All code is written in Python using PyTorch. Our active sensing algorithms for CMC exploration and active vision are implemented in the agents
folder. All tasks are implemented as Gym environments and are included in the envs
folder. All components of our CMC exploration agent are in one file agents/cmc_explorer
. The components of the active vision model are implemented in the models
folder. Scripts used to train the various models and baselines are included in the scripts
folder.
You can download a copy of all the files in this repository by cloning the git repository:
git clone https://github.com/AbdoSharaf98/active-sensing-paper.git
You'll need a working Python environment to run the code.
The recommended way to set up your environment is through the
Anaconda Python distribution which
provides the conda
package manager.
Anaconda can be installed in your user directory and does not interfere with
the system Python installation.
We use conda
virtual environments to manage the project dependencies in
isolation.
Thus, you can install our dependencies without causing conflicts with your
setup (even with different Python versions).

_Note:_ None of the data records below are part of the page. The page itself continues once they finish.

/-! ### Start (R206, R209, R222) -/

/-- The queue that starts next, with its credit (R206): the turn goes on while credit and a startable
command last, cycle by cycle, and then passes to the next queue in order. -/
def nextTurn (s : State) (k t : Nat) : Option (Nat × Nat) :=
  let g := s.gh k
  if g.credit ≠ 0 ∧ (startable s k g.turn (g.lastStart + fabTicks)).isSome then some (g.turn, g.credit)
  else
    ((List.range 16).map fun i => (g.turn + 1 + i) % 16).findSome? fun q =>
      if (startable s k q t).isSome then some (q, max 1 (s.fld (.ghCmdqCtl k q) F.ghCmdqCtlWeight)) else none
/-- CODE of a run (R210): that of the first event it raised. A function raises DETECT_STACK for the sectors it finds
bad, and last, if at all, TILE_DIR; what it leaves otherwise is raised after it. -/
def firstEvent (s t : State) (fault : Nat) (sat : Bool) : Nat :=
  let n := (t.fld .errHead F.errHeadSeq + 2 ^ 32 - s.fld .errHead F.errHeadSeq) % 2 ^ 32
  if n = 0 then (if fault ≠ 0 then fault else if sat then ecAccSatFinal else 0)
  else if n = 1 ∧ fault = ecTileDir then ecTileDir
  else ecDetectStack
/-- Decode and run a command (R209): its run, with the error records of its faults. -/
def ghExecute (k : Nat) (ws : List Word) (s : State) : GhRun :=
  let f := ghDecode s ws
  if f ≠ 0 then
    let i := f / 256 / 64
    let w := if cmplBad ws ≠ 0 then 7 else i
    { s := s.raise { src := srcOf 2 k 0, code := f % 256,
                     detail := [(32, 8, cw ws w), (40, 1, w), (41, 1, f / 256 % 64)] }
      k := k, fault := f % 256, code := f % 256 }
  else if ghInDir s ws then
    let tag := if cCmpl ws = 2 ∧ s.inDir (cCmplAddr ws) 16 then some (cw ws 7) else none
    { s := dirReach k tag s, k := k, fault := ecTileDir, code := ecTileDir }
  else
    let r := ghFunc ws { s := s, k := k }
    let code := firstEvent s r.s r.fault r.sat
    let s := r.s
    let s := s.doIf (r.fault ≠ 0 && r.fault != ecTileDir) fun s =>
      s.raise { src := srcOf 2 k 0, code := r.fault, detail := [(32, 8, cw ws 0)] }
    let s := s.doIf r.sat fun s =>
      s.raise { src := srcOf 2 k 0, code := ecAccSatFinal, detail := [(32, 1, 0xFF)] }
    { r with s := s, code := code }
/-- PEER of an error record that names a device (R483). -/
def peerOf (dev : Nat) : Nat := dev + 0x8000
/-- An ACCUM command whose source is a port's receive buffer (R394). -/
def accumBuf (k : Nat) (b : AccBuf) (s : State) : GhRun :=
  let eb := etBytes b.et
  let vals := b.units.flatMap fun u => (chunks eb 64 u.bs).map fun c => (leNat c, u.poison)
  let r := accUnits b.func b.et false false (vals.length + 1) b.dst vals { s := s, k := k }
  { r with
    code := firstEvent s r.s r.fault r.sat
    s := r.s.doIf r.sat fun s =>
      s.raise { src := srcOf 2 k 0, code := ecAccSatFinal, peer := peerOf b.dev, detail := [(32, 1, 0xFF)] } }
/-- The end of a run, ready for its completion action 6 cycles after its last write (R220). -/
def GhRun.done (r : GhRun) : GhDone :=
  { status := r.status, code := r.code, count := r.count, ready := r.s.now + 6 * fabTicks
    sat := r.sat && r.fault == 0, nan := r.info }
/-- A command is a FENCE that passes its checks. -/
def GhCmd.isFence (s : State) (c : GhCmd) : Bool := c.buf.isNone && cOpcode c.ws == 0x09 && ghDecode s c.ws == 0
/-- What a command does: it fails when its entry in the queue fails its parity (R477); else a port's accumulation, nothing for a FENCE, else its function. -/
def GhCmd.perform (k : Nat) (c : GhCmd) (s : State) : GhRun :=
  if s.parity.queues.contains (k, c.seq) then
    let s := { s with parity := { s.parity with queues := s.parity.queues.filter (· != (k, c.seq)) } }
    { s := s.raise (sramErr (srcOf 2 k 0) 8), k := k, fault := ecDetectSram, code := ecDetectSram }
  else match c.buf with
  | some b => accumBuf k b s
  | none => if c.isFence s then { s := s, k := k } else ghExecute k c.ws s
/-- A command of queue q with the given opcode starts, when it is that queue's turn. -/
def ghStart (k q : Nat) (opc : Nat → Bool) (s : State) : State :=
  let g := s.gh k
  match (g.q q).find? fun c => c.start.isNone with
  | none => s
  | some c =>
    let t := max s.now (max (c.arr + 8 * fabTicks) (g.lastStart + fabTicks))
    if opc (cOpcode c.ws) = false then s
    else match nextTurn s k t with
    | none => s
    | some (p, credit) =>
      if p ≠ q then s
      else
        let s := s.advance t
        let s := s.modGh k fun g => { g with turn := q, credit := credit - 1, lastStart := t }
        let r := c.perform k s
        let c' := { c with start := some t, switches := r.switches, accum := r.accum,
                           done := if c.isFence s && r.fault == 0 then none else some r.done }
        r.s.setGhQ k q (((r.s.gh k).q q).map fun x => if x.seq = c.seq then c' else x)
/-- What a FENCE completes with, 6 cycles after a time (R222). -/
def fenceDone (t : Nat) : GhDone := { status := 0, code := 0, count := 0, ready := t + 6 * fabTicks }
/-- Commands of the masked queues with a lower sequence number than a FENCE's are held (R222). -/
def fenceWaits (k q : Nat) (c : GhCmd) (s : State) : Bool :=
  (List.range 16).any fun j =>
    bitAt (cw c.ws 1) j && j != q && ((s.gh k).q j).any fun x => decide (x.seq < c.seq)
/-- GH_FENCE_RELEASE (R222): the fence's condition holds once it heads its queue and every command of
the masked queues with a lower sequence number has completed. -/
def ghFenceRelease (k q : Nat) (s : State) : State :=
  match (s.gh k).q q with
  | [] => s
  | c :: rest =>
    if c.start.isNone ∨ c.done.isSome ∨ cOpcode c.ws ≠ 0x09 ∨ fenceWaits k q c s then s
    else (turnEnds k s).setGhQ k q ({ c with done := some (fenceDone s.now) } :: rest)

/-! ### Refresh, scrubbing, repair (R226-R228) -/

/-- STACK_REFRESH (R226): 32 ms, or 16 ms while REFRESH_2X or in raw-stack mode (R229). -/
def stackRefresh (k pc : Nat) (s : State) : State :=
  let ms := if s.bit (.ghStatus k) F.ghStatusRefresh2x || s.bit (.ghStatus k) F.ghStatusRaw then 16 else 32
  let s := s.advance (tabGet 0 (s.gh k).refreshed pc + ms * 1000 * usTicks)
  s.modGh k fun g => { g with refreshed := tabSet g.refreshed pc s.now }
/-- A scrub pass runs: the passes follow one another while the scrubber is enabled (R227; assumption 178, DEDUCED). -/
def State.scrubbing (s : State) (k : Nat) : Bool :=
  s.bit (.ghScrubCtl k) F.ghScrubCtlEn && s.bit (.ghStatus k) F.ghStatusReady && !s.bit (.ghStatus k) F.ghStatusRaw
/-- Rows that an index list names, from a base up: their start and bytes. -/
def listRows (ws : List Word) (base row : Nat) (s : State) : List (Nat × Nat) :=
  (List.range (bitsOf (cw ws 3) 23 0)).filterMap fun i =>
    let a := base + s.rdN (cw ws 2 + i * idxBytes ws) (idxBytes ws) * row
    if regionEnd base < a + row then none else some (a, row)
/-- Bytes of a tile that a handle names. -/
def tileRange (h : Nat) (s : State) : Nat × Nat := ((s.dirEnt h).da, (s.dirEnt h).len * 64)
/-- The ranges that a command writes (R208, R230). -/
def GhCmd.dests (k : Nat) (c : GhCmd) (s : State) : List (Nat × Nat) :=
  let ws := c.ws
  let w := cw ws
  match c.buf with
  | some b => [(b.dst, 64 * b.units.length)]
  | none =>
    if ghDecode s ws ≠ 0 ∨ ghInDir s ws then []
    else match cOpcode ws with
    | 0x02 => listRows ws (w 4) (bitsOf (w 3) 40 32 * 64) s
    | 0x03 =>
      let n := ((List.range (bitsOf (w 3) 15 0)).filter fun i => bitAt (s.rdN (w 2 + i / 8) 1) (i % 8)).length
      [(w 4, bitsOf (w 1) 41 32 * ceilDiv n 128 * denseLen (s.dirEnt (bitsOf (w 1) 23 0)).etype * 64 +
        (if w 5 = 0 then 0 else 8 * n))]
    | 0x05 => if cDstH ws then [tileRange (bitsOf (w 2) 23 0) s] else [(w 2, bitsOf (w 3) 31 0 * etBytes (cEtype ws))]
    | 0x06 => if cDstH ws then [tileRange (bitsOf (w 4) 23 0) s]
      else listRows ws (w 4) (bitsOf (w 3) 47 32 * etBytes (cEtype ws)) s
    | 0x07 => if cDstH ws then [] else (fnCompact ws { s := s, k := k }).writes.map fun x => (x.1, 64 * x.2.length)
    | 0x08 => (w 4, bitsOf (w 5) 31 0 * 64) :: if cDstH ws then []
      else (fnMerge ws { s := s, k := k }).writes.map fun x => (x.1, 64 * x.2.length)
    | _ => ((ghRanges ws).filter (·.dst)).map fun r => (r.a, r.len)
/-- Two ranges of device memory meet, in whichever view. -/
def spansMeet (x y : Nat × Nat) : Bool :=
  if 0x010000000000 ≤ x.1 ∧ 0x010000000000 ≤ y.1 then decide (x.1 < y.1 + y.2 ∧ y.1 < x.1 + x.2)
  else (List.range (ceilDiv (x.1 % 64 + x.2) 64)).any fun i =>
    (List.range (ceilDiv (y.1 % 64 + y.2) 64)).any fun j =>
      canon (x.1 / 64 * 64 + 64 * i) == canon (y.1 / 64 * 64 + 64 * j)
/-- An accumulation in flight writes the sector at a place (R227). -/
def State.accumulating (s : State) (k a : Nat) : Bool :=
  (s.gh k).queues.any fun q => q.2.any fun c =>
    c.start.isSome && (cOpcode c.ws == 5 || cOpcode c.ws == 6) && (c.dests k s).any (spansMeet (a, 64))
/-- Progress channel 3 (R461): a pass of every stack that is scrubbed, 2^31 sectors each (assumption 192, DEDUCED). -/
def scrubProgress (s : State) : State :=
  let n := ((List.range 8).filter fun k =>
    s.bit (.ghScrubCtl k) F.ghScrubCtlEn && !s.bit (.ghStatus k) F.ghStatusRaw).length
  let s := if s.fld (.hifProgStat 3) F.hifProgStatState = 1 then s else progStart 3 s
  let pos := s.word (.hifProgPos 3) + 2 ^ 31
  if n * 2 ^ 31 ≤ pos then progDone 3 pos s else progAt 3 (pos * 10000 / (n * 2 ^ 31)) pos s
/-- SCRUB_PASS (R227): queue 15 reads every sector; one with an accumulation in flight is read at the end. A sector
whose code is sound, or the signature, is left as it is, so that only the others are gone through. -/
def scrubPass (k : Nat) (s : State) : State :=
  if s.bit (.ghScrubCtl k) F.ghScrubCtlEn = false ∨ s.bit (.ghStatus k) F.ghStatusRaw then s
  else
    let hours := max 1 (s.fld (.ghScrubCtl k) F.ghScrubCtlPeriod)
    let s := s.advance ((s.gh k).lastScrub + hours * 3600 * 1000000 * usTicks)
    let us := (s.chk.filter fun e => e.2 != poisonSig &&
      decide (stackBase k ≤ e.1 * 64 ∧ e.1 * 64 < stackBase k + 0x2000000000)).map Prod.fst
    let us := us.filter (fun u => !s.accumulating k (u * 64)) ++ us.filter fun u => s.accumulating k (u * 64)
    let s := us.foldl (fun s u => (s.sense (u * 64)).2) s
    let s := s.bump (.ghCmdqStat k 15) F.ghCmdqStatCompleted 1
    scrubProgress (s.modGh k fun g => { g with lastScrub := s.now, seq := g.seq + 1 })
/-- Rows of a bank that are left mapped. -/
def Gh.bankRows (g : Gh) (pc bank : Nat) : List RowAt := g.unspared.filter fun r => r.pc == pc && r.bank == bank
/-- A row finds no spare (R228): it stays mapped and queued; the eighth of a bank schedules the bank's
repair for the next stack training (R499, R503). -/
def leaveRow (k : Nat) (r : RowAt) (s : State) : State :=
  let s := (s.modGh k fun g => { g with unspared := g.unspared ++ [r] }).bump (.ghRepairStat k) F.ghRepairStatUnrepaired 1
  s.doIf (decide (8 ≤ ((s.gh k).bankRows r.pc r.bank).length)) fun s =>
    adviseUp 3 0 (s.setFld .hifAdvice F.hifAdviceRepairPending 1)
/-- A spare bank of its channel takes the place of a bank with eight rows left mapped, if the channel has
its spare (R199, R499). -/
def bankRepair (k : Nat) (s : State) (r : RowAt) : State :=
  let g := s.gh k
  if (g.bankRows r.pc r.bank).length < 8 ∨ g.spareBanks.contains (r.pc / 2) then s
  else
    let gone (x : RowAt) : Bool := x.pc == r.pc && x.bank == r.bank
    let s := s.modGh k fun g =>
      { g with repairQ := g.repairQ.filter fun x => !gone x, unspared := g.unspared.filter fun x => !gone x,
               spareBanks := g.spareBanks ++ [r.pc / 2] }
    let s := s.bump (.ghRepairStat k) F.ghRepairStatBanksUsed 1
    let s := s.setFld (.ghRepairStat k) F.ghRepairStatQueued (s.gh k).repairQ.length
    s.setFld (.ghRepairStat k) F.ghRepairStatUnrepaired (s.gh k).unspared.length
/-- ROW_REPAIR (R228): a queued row with a spare left in its bank. -/
def rowRepair (k : Nat) (r : RowAt) (s : State) : State :=
  let g := s.gh k
  if g.repairQ.contains r = false ∨ g.repair.isSome ∨ s.bit (.ghStatus k) F.ghStatusRaw then s
  else if 8 ≤ tabGet 0 g.spares (r.pc * 32 + r.bank) then
    s.doIf (!g.unspared.contains r) (leaveRow k r)
  else (ownStart k s).modGh k fun g => { g with repair := some (r, s.now) }
/-- ROW_REPAIR_DONE (R228): the copy, a command of queue 15, has ended; in raw-stack mode no repair runs (R229). -/
def rowRepairDone (k : Nat) (s : State) : State :=
  match (s.gh k).repair with
  | none => s
  | some (r, t) =>
    let s := s.advance (t + 2000 * fabTicks)
    let s := s.modGh k fun g =>
      { g with repair := none, repairQ := g.repairQ.erase r, remapped := g.remapped ++ [r],
               spares := tabMod 0 g.spares (r.pc * 32 + r.bank) (· + 1) }
    let s := s.bump (.ghRepairStat k) F.ghRepairStatRowsUsed 1
    ownEnd k (s.setFld (.ghRepairStat k) F.ghRepairStatQueued (s.gh k).repairQ.length)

First, create a conda environment by running:
conda create -n active-sensing python=3.9
Then, activate it by running:
conda activate active-sensing
Finally, run the following command in the repository folder (where requirements.txt
is located) to install all the required dependecies in the environment:
pip install -r requirements.txt
To create and run CMC exploration agents with BAS, Boltzmann, and Random action strategies, run the command:
python -m scripts.run_cmc_explorer --env maze --verbose --total_steps 3000
This will create and run the three agents in the maze environment for a total of 3000 time steps. By specifiying the --verbose
argument, the script will also print the learning progress and number of visited states throughout the episode, similar to Figure 4 in the paper. The hyperparameters for the models and the environments can be specified in the cmc.yaml
config file in the configs
folder. If no --config_dir
argument is specified, this is the default config file used by the script. The script takes additional optional arguments
To pre-train the perception model on the active vision task, run the command:
python -m scripts.train_perception --env_name mnist --num_epochs 10 --batch_size 64 --config_dir {path_to_model_config} --env_config_dir {path_to_env_config}
This will create and pre-train a perception model with the ELBO objective on fixation sequences collected randomly from the mnist
dataset. You can pre-train on other datasets, e.g. translated_mnist
, cifar
, or fashion_mnist
, by specifiying the --env_name
argument. The hyperparameters for the perception model can be adjusted in the 'bas.yaml' config file in the configs
folder. The parameters for the different active vision datasets can be specified in the 'envs.yaml' config file. You can specifiy a random seed using the argument --seed
; otherwise, the script will choose a random seed for you. You can also specify a path where training progress is logged and model checkpoints are saved using the arguments --log_dir
and --exp_name
. Otherwise, the script will create an exp_name
based on the experiment parameters and save to the directory runs/perception_pretraining/{env_name}/exp_name
.
To train an active vision agent using a pre-trained perception model on the downstream classification task, run the command:
python -m scripts.train_agent --env_name mnist --num_epochs 50 --validate_every 4 --config_dir {path_to_model_config} --env_config_dir {path_to_env_config} --perception_path {path_to_pretrained_perception_model} --action_strategy bas --decision_strategy perception
This will create an active vision agent with the pretrained perception model loaded from {path_to_pretrained_perception_model}
. It will train the agent on the mnist
dataset with the parameters specified in the config file at {path_to_env_config}
(default config is 'envs.yaml'). The script will build the model based on the config file speficied with the config_dir
argument; the default config is 'bas.yaml'. You can specify the action selection strategy (bas
, random
) with the --action_strategy
argument and the input to the downstream classifier using the --decision_strategy
argument (perception
, rnn
, concat
). If the --perception_path
argument is not specified (i.e. no pretrained perception model is provided), the script will create a new perception model with the parameters specified in the model config.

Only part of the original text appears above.